A second condition mentioned by Matthew McCartney for a successful developmental state to operate relates to the fact that “its elites and the state institutions had sufficient autonomy and independence from the demands of special interest groups to focus relentlessly on promoting economic growth.”

It is indeed very sad to have to admit that on this count there has actually been a terrible regression compared to the situation which prevailed in the 1980s. The outrageous politicization of the Civil Service and the subordination of the State apparatus to the interest of political leaderships which were intent on enriching themselves and their supporters by confiscating and redistributing wealth from the State have led to a hugely impaired public administration which has forcibly lost all its bearings.

The usual jibes against the bureaucracy notwithstanding most Mauritians would agree that the pool of talents and experience in the Service is quite impressive. A proper reform of public administration characterized by selective and meritocratic recruitment would go a long way towards insulating the Service from undue political intervention as well as pressure from sectorial interests. It would be restored in its real power, authority, technical competence and role as a policy implementation apparatus.

The causes of the conundrum in which the country finds itself are varied. Some are self-inflicted and not necessarily by the present lot alone, others are due to the global economic environment while yet others are embedded in our historical experience.

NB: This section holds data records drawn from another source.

-- ==== Sys2Proof/Machine/Compare.lean ====
section
/-! DEFINITION. Comparison and flag operations, formats RR and Z (43_compare.md rules R90 to R95). -/

namespace Sys2Proof.Machine

/-- The common form of rule R90: check `r1`, then `r2`, overwrite `cmp` with the comparison, go on. -/
def compareWith (test : Word → Word → Bool) (r1 r2 : Byte) (s : State) : Result :=
  withReg s r1 fun i1 => withReg s r2 fun i2 =>
    .next (advance (writeCmp s (test (readReg s i1) (readReg s i2))) 3)

/-- EQ (rule R91). -/
def execEq (r1 r2 : Byte) (s : State) : Result := compareWith cmpEq r1 r2 s

/-- GT (rule R92). -/
def execGt (r1 r2 : Byte) (s : State) : Result := compareWith cmpGt r1 r2 s

/-- GTE (rule R93). -/
def execGte (r1 r2 : Byte) (s : State) : Result := compareWith cmpGte r1 r2 s

/-- NOT (rule R94). -/
def execNot (s : State) : Result := .next (advance (writeCmp s (!s.cmp)) 1)

end Sys2Proof.Machine
end

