-- ==== Sys2Proof/Syntax.lean ====
section
/-! DEFINITION. The instructions as data, one constructor per mnemonic of spec/opcode_table.json (rules R2, R45). -/

namespace Sys2Proof

/-- A decoded instruction. A register operand is the index byte as it stands in the stream, 0 to 255 (rule R48): the check
against NREGS belongs to execution (rule R11). -/
inductive Instr where
  /-- Stop the core normally (R96). -/
  | halt
  /-- Invert `cmp` (R94). -/
  | not
  /-- Absolute jump through `r` (R84). -/
  | jmp (r : Byte)
  /-- Relative jump forward by `x[r]` (R85). -/
  | jmpf (r : Byte)
  /-- Relative jump backward by `x[r]` (R86). -/
  | jmpb (r : Byte)
  /-- Absolute jump through `r` if `cmp` (R87). -/
  | jmpif (r : Byte)
  /-- `cmp <- x[r1] = x[r2]` (R91). -/
  | eq (r1 r2 : Byte)
  /-- `cmp <- x[r1] > x[r2]`, signed (R92). -/
  | gt (r1 r2 : Byte)
  /-- `cmp <- x[r1] >= x[r2]`, signed (R93). -/
  | gte (r1 r2 : Byte)
  /-- `x[rd] <- x[r1] + x[r2]` (R71). -/
  | add (r1 r2 rd : Byte)
  /-- `x[rd] <- x[r1] - x[r2]` (R72). -/
  | sub (r1 r2 rd : Byte)
  /-- `x[rd] <- x[r1] * x[r2]` (R73). -/
  | mul (r1 r2 rd : Byte)
  /-- `x[rd] <- x[r1] / x[r2]`, with `remainder` (R74). -/
  | div (r1 r2 rd : Byte)
  /-- `x[rd] <- x[r1] ^ x[r2]` (R75). -/
  | pow (r1 r2 rd : Byte)
  /-- `x[r] <- v` sign-extended; `v` is the 16-bit pattern (R80, R49). -/
  | load (r : Byte) (v : Half)
  /-- The decode result ILLEGAL, with the opcode byte that gave it (R97). -/
  | illegal (op : Byte)
deriving DecidableEq, Repr

/-- Which defined instruction this is; `none` for ILLEGAL. -/
def Instr.opcode : Instr → Option Opcode
  | .halt => some .halt
  | .not => some .not
  | .jmp _ => some .jmp
  | .jmpf _ => some .jmpf
  | .jmpb _ => some .jmpb
  | .jmpif _ => some .jmpif
  | .eq _ _ => some .eq
  | .gt _ _ => some .gt
  | .gte _ _ => some .gte
  | .add _ _ _ => some .add
  | .sub _ _ _ => some .sub
  | .mul _ _ _ => some .mul
  | .div _ _ _ => some .div
  | .pow _ _ _ => some .pow
  | .load _ _ => some .load
  | .illegal _ => none

end Sys2Proof
end

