/-- R80. -/
def Obligations.LoadRule : Prop :=
  ∀ (s : State) (r : Byte) (v : Half),
    asmText (.load r v) = some (['L', 'O', 'A', 'D'] ++ regText r ++ immText v) ∧
    encode .spec (.load r v) = some [0x0E, r, BitVec.ofNat 8 (v.toNat / 256), BitVec.ofNat 8 (v.toNat % 256)] ∧
    (32 ≤ r.toNat → exec (.load r v) s = .next (faultState s 4 (r.setWidth 32))) ∧
    ∀ h : r.toNat < 32,
      exec (.load r v) s = .next { s with
        x := s.x.set r.toNat (BitVec.ofInt 32 (if v.toNat < 32768 then v.toNat else v.toNat - 65536))
        pc := s.pc + 4 }

/-- R36, R49, R80: a step on a LOAD in the program takes the immediate big-endian from `A + 2` and sign-extends it. -/
def Obligations.LoadTakesBigEndianImmediate : Prop :=
  ∀ (s : State) (op r : Byte) (imm : Half) (_ : r.toNat < 32), s.runState = .running →
    memRead s s.pc.toNat = some op → decodeOpcode s.params op = some .load →
    memRead s (s.pc.toNat + 1) = some r → memRead2 s (s.pc.toNat + 2) = some imm →
    step s = .next { s with x := s.x.set r.toNat (BitVec.ofInt 32 imm.toInt), pc := s.pc + 4 }

/-! ### Jumps -/

/-- R84. -/
def Obligations.JmpRule : Prop :=
  ∀ (s : State) (r : Byte),
    asmText (.jmp r) = some (['J', 'M', 'P'] ++ regText r) ∧
    encode .spec (.jmp r) = some [0x02, r] ∧
    (32 ≤ r.toNat → exec (.jmp r) s = .next (faultState s 4 (r.setWidth 32))) ∧
    ∀ h : r.toNat < 32,
      (s.x[r.toNat].toInt < 0 → exec (.jmp r) s = .next (faultState s 6 0)) ∧
      (0 ≤ s.x[r.toNat].toInt → exec (.jmp r) s = .next { s with pc := s.x[r.toNat] })

/-- R85, R89. -/
def Obligations.JmpfRule : Prop := relJumpRule ['J', 'M', 'P', 'F'] 0x03 .jmpf .jmpf (fun base v => base + v)

/-- R86, R89. -/
def Obligations.JmpbRule : Prop := relJumpRule ['J', 'M', 'P', 'B'] 0x04 .jmpb .jmpb (fun base v => base - v)

/-- R87. -/
def Obligations.JmpifRule : Prop :=
  (∀ js, decodeOpcode { Params.spec with jumpSet := js } 0x05 = if js = .relativeOnly then none else some .jmpif) ∧
  ∀ (s : State) (r : Byte),
    asmText (.jmpif r) = some (['J', 'M', 'P', 'I', 'F'] ++ regText r) ∧
    encode .spec (.jmpif r) = some [0x05, r] ∧
    (32 ≤ r.toNat → exec (.jmpif r) s = .next (faultState s 4 (r.setWidth 32))) ∧
    ∀ h : r.toNat < 32,
      (s.cmp = true → s.x[r.toNat].toInt < 0 → exec (.jmpif r) s = .next (faultState s 6 0)) ∧
      (s.cmp = true → 0 ≤ s.x[r.toNat].toInt → exec (.jmpif r) s = .next { s with pc := s.x[r.toNat] }) ∧
      (s.cmp = false → exec (.jmpif r) s = .next { s with pc := s.pc + 2 })

/-- R89: under NEXT a displacement of 0 falls through to the next instruction; under SELF it jumps to itself. -/
def Obligations.RelativeBase : Prop :=
  ∀ (s : State) (r : Byte) (h : r.toNat < 32), s.x[r.toNat] = 0 → s.pc.toNat + 2 ≤ 4294967295 →
    (s.params.relBase = .next → exec (.jmpf r) s = .next { s with pc := s.pc + 2 } ∧
      exec (.jmpb r) s = .next { s with pc := s.pc + 2 }) ∧
    (s.params.relBase = .self → exec (.jmpf r) s = .next s ∧ exec (.jmpb r) s = .next s)

/-! ### Comparison, HALT, ILLEGAL -/

/-- R91. -/
def Obligations.EqRule : Prop := compareRule ['E', 'Q'] 0x06 .eq (fun a b => decide (a = b))

/-- R92. -/
def Obligations.GtRule : Prop := compareRule ['G', 'T'] 0x07 .gt (fun a b => decide (a > b))

/-- R93. -/
def Obligations.GteRule : Prop := compareRule ['G', 'T', 'E'] 0x08 .gte (fun a b => decide (a ≥ b))

/-- R94. -/
def Obligations.NotRule : Prop :=
  asmText .not = some ['N', 'O', 'T'] ∧ encode .spec .not = some [0x01] ∧
  ∀ s : State, exec .not s = .next { s with cmp := !s.cmp, pc := s.pc + 1 }

/-- R95 (the spec's own inference): the missing relations from two instructions, or from swapped operands. -/
def Obligations.MissingRelations : Prop :=
  ∀ (s : State) (ra rb : Byte) (ha : ra.toNat < 32) (hb : rb.toNat < 32),
    (∃ t u, exec (.eq ra rb) s = .next t ∧ exec .not t = .next u ∧ u.cmp = decide (s.x[ra.toNat].toInt ≠ s.x[rb.toNat].toInt)) ∧
    (∃ t, exec (.gt rb ra) s = .next t ∧ t.cmp = decide (s.x[ra.toNat].toInt < s.x[rb.toNat].toInt)) ∧
    (∃ t u, exec (.gte ra rb) s = .next t ∧ exec .not t = .next u ∧ u.cmp = decide (s.x[ra.toNat].toInt < s.x[rb.toNat].toInt)) ∧
    (∃ t, exec (.gte rb ra) s = .next t ∧ t.cmp = decide (s.x[ra.toNat].toInt ≤ s.x[rb.toNat].toInt)) ∧
    (∃ t u, exec (.gt ra rb) s = .next t ∧ exec .not t = .next u ∧ u.cmp = decide (s.x[ra.toNat].toInt ≤ s.x[rb.toNat].toInt))

/-- R96: HALT halts normally with `pc` past its byte, and after it a step does nothing; exhaustion halts the same way with `pc`
unchanged. -/
def Obligations.HaltRule : Prop :=
  asmText .halt = some ['H', 'A', 'L', 'T'] ∧ encode .spec .halt = some [0x00] ∧
  ∀ s : State, exec .halt s = .next { s with runState := .halted, pc := s.pc + 1 } ∧
    step { s with runState := .halted, pc := s.pc + 1 } = .next { s with runState := .halted, pc := s.pc + 1 } ∧
    (s.runState = .running → s.progLen.toNat ≤ s.pc.toNat → step s = .next { s with runState := .halted })

/-- R97: 0x0F to 0xFF are undefined under this spec's parameters; an undefined opcode byte raises
IllegalOpcode with the byte, when executed and when a step reaches it. -/
def Obligations.IllegalRule : Prop :=
  (∀ op : Byte, decodeOpcode .spec op = none ↔ 15 ≤ op.toNat) ∧
  ∀ (s : State) (op : Byte),
    exec (.illegal op) s = .next (faultState s 1 (op.setWidth 32)) ∧
    (s.runState = .running → memRead s s.pc.toNat = some op → decodeOpcode s.params op = none →
      step s = .next (faultState s 1 (op.setWidth 32)))

/-! ### Frames over all instructions -/

/-- R10: an instruction changes no general register but its destination. -/
def Obligations.OnlyTheDestinationRegisterChanges : Prop :=
  ∀ (i : Instr) (s t : State) (j : Fin 32), exec i s = .next t → (∀ rd, destReg i = some rd → rd.toNat ≠ j.val) →
    t.x[j] = s.x[j]

/-- R17: `remainder` is written by DIV alone, and no step reads it: changing it changes nothing else that a step does. -/
def Obligations.RemainderIsWrittenByDivAndNeverRead : Prop :=
  (∀ (i : Instr) (s t : State), exec i s = .next t → i.opcode ≠ some .div → t.remainder = s.remainder) ∧
  (∀ (s t : State) (m : Word), step s = .next t →
    ∃ t', step { s with remainder := m } = .next t' ∧ { t' with remainder := t.remainder } = t)

/-- R16: `cmp` is written by EQ, GT, GTE and NOT alone, and read by NOT and JMPIF alone. -/
def Obligations.FlagIsWrittenAndReadByItsInstructions : Prop :=
  (∀ (i : Instr) (s t : State), exec i s = .next t →
    i.opcode ≠ some .eq → i.opcode ≠ some .gt → i.opcode ≠ some .gte → i.opcode ≠ some .not → t.cmp = s.cmp) ∧
  (∀ (i : Instr) (s t : State) (b : Bool), exec i s = .next t → i.opcode ≠ some .not → i.opcode ≠ some .jmpif →
    ∃ t', exec i { s with cmp := b } = .next t' ∧ { t' with cmp := t.cmp } = t)

/-- R19: no instruction reads the fault status: changing it changes nothing else that a step does. -/
def Obligations.FaultStatusIsNeverRead : Prop :=
  ∀ (s t : State) (c : BitVec 8) (f : BitVec 32), step s = .next t →
    ∃ t', step { s with faultCause := c, faultInfo := f } = .next t' ∧
      { t' with faultCause := t.faultCause, faultInfo := t.faultInfo } = t

/-! ### Assembly text -/

/-- R61, R62: the source's two lines, written and read. -/
def Obligations.SourceLinesAssemble : Prop :=
  asmText (.add 0 1 2) = some ['A', 'D', 'D', ' ', '$', '0', ' ', '$', '1', ' ', '$', '2'] ∧
  parseLine ['A', 'D', 'D', ' ', '$', '0', ' ', '$', '1', ' ', '$', '2'] = .ok (.add 0 1 2) ∧
  asmText (.load 2 0xFFFF) = some ['L', 'O', 'A', 'D', ' ', '$', '2', ' ', '#', '-', '1'] ∧
  parseLine ['L', 'O', 'A', 'D', ' ', '$', '2', ' ', '#', '-', '1'] = .ok (.load 2 0xFFFF)

/-- R60 to R62 for register numbers 0 to 31: every instruction but ILLEGAL has a line, and that line is read as the instruction.
For register numbers 32 to 255 the spec does not say what the assembler does (R61, N9, U21): reading them as that index byte is the
model's choice (log 16). -/
def Obligations.LinesAreReadBack : Prop :=
  ∀ i : Instr, i.opcode.isSome = true → ∃ l, asmText i = some l ∧ parseLine l = .ok i

/-- R63: the mnemonic taken is the longest that the line begins with. -/
def Obligations.LongestMnemonicWins : Prop :=
  ∀ (l : List Char) (k : Opcode) (rest : List Char), parseMnemonic l = some (k, rest) →
    l = mnemonic k ++ rest ∧ ∀ k', mnemonic k' <+: l → (mnemonic k').length ≤ (mnemonic k).length

/-- R60, R64: every text is lines joined by newlines; when each line that is not blank, without the white space around it, is read
as an instruction, the text gives exactly those instructions in their order; when one of them is not, the text gives nothing.
Which characters are white space is the model's choice (log 16). -/
def Obligations.AssemblyIsAllOrNothing : Prop :=
  (∀ text : List Char, ∃ ls : List SourceLine, ls ≠ [] ∧ (∀ l ∈ ls, l.ok) ∧ text = textOf ls) ∧
  ∀ ls : List SourceLine, ls ≠ [] → (∀ l ∈ ls, l.ok) →
    (∀ is : List Instr, (ls.filter (fun l => !l.content.isEmpty)).map (fun l => parseLine l.content) = is.map .ok →
      assemble (textOf ls) = some is) ∧
    (∀ l ∈ ls, l.content ≠ [] → (∀ i, parseLine l.content ≠ .ok i) → assemble (textOf ls) = none)
end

While there is little that we can do about the prevailing global economic conditions, actions taken on the two other sets of causes can go a long way in insulating the country from suffering from the brunt of those external factors.

As will be deduced from the above discussion, the measures that need to be taken for remedying some of the major deficiencies in the system are necessarily of a medium- to long-term nature. The two key notions which constitute the foundation of this approach are Investments and Productivity. We must take stock of the fact that the “liberalization” accompanied by “business facilitation” measures taken straight from the books of the IMF/World Bank combine, while helpful, have failed to deliver the kind of investments (both FDI and local) and savings to sustain economic prosperity. Indeed quite the opposite has occurred. It is not sufficient to put all the blame on the great financial crisis for that would again distract us from taking a hard look at the structural impediments on the way to national prosperity and economic development.

In the short term the best economic statement would be to demonstrate a superior will to align strategic and operational decision-making and a clear commitment to sustain the necessary adjustments in the “way we do things”.